» What needs to be done: Among the records, how many lines contain "mnemonic"? Only the number is needed.

(Exercise data Opens)

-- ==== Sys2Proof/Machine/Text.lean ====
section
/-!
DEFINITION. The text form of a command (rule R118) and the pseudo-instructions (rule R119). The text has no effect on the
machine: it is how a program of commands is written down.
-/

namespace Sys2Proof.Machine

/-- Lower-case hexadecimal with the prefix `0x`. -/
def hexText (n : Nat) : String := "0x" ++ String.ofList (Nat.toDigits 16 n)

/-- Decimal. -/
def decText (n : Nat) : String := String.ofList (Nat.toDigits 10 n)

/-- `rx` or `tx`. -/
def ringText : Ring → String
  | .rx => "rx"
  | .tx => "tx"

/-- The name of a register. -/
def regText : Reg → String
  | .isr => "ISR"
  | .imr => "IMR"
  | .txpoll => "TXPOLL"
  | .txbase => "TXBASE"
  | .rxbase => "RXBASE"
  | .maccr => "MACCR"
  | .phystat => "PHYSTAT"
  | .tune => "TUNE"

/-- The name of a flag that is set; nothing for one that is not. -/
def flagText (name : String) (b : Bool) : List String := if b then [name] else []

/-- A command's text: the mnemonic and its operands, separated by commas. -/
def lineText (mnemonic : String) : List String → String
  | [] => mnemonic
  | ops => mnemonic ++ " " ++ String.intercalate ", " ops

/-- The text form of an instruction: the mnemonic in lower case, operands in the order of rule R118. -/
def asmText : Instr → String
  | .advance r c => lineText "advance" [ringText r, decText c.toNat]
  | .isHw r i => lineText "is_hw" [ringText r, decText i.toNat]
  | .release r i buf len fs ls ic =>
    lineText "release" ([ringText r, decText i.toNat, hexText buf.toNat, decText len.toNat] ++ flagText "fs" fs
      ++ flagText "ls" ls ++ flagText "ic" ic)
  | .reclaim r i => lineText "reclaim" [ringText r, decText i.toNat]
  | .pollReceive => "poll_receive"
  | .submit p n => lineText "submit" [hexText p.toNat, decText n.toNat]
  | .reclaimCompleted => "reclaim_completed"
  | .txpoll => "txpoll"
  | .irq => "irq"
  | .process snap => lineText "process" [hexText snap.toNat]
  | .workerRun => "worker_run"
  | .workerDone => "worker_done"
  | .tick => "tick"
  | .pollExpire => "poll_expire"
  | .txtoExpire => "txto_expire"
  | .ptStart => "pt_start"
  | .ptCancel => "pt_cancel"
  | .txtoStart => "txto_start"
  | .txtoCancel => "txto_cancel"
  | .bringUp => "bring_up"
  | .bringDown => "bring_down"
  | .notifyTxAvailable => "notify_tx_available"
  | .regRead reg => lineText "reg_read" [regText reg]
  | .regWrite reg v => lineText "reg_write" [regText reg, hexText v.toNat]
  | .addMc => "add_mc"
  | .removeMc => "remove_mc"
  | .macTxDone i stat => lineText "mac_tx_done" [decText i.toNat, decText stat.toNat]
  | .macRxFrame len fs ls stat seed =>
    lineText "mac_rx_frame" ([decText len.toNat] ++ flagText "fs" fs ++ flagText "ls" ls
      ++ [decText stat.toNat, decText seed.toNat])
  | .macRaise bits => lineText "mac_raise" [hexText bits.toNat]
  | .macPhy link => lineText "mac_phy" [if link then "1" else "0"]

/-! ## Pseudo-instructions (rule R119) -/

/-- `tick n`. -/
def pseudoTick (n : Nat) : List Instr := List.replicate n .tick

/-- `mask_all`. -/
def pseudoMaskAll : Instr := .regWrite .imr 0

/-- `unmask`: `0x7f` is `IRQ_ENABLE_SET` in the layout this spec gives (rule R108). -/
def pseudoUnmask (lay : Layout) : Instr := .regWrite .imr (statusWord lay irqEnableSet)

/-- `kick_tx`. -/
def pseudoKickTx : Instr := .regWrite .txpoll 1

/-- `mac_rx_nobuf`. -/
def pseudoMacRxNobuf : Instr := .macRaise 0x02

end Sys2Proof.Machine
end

(Exercise data Closes)

» Solved problem: 5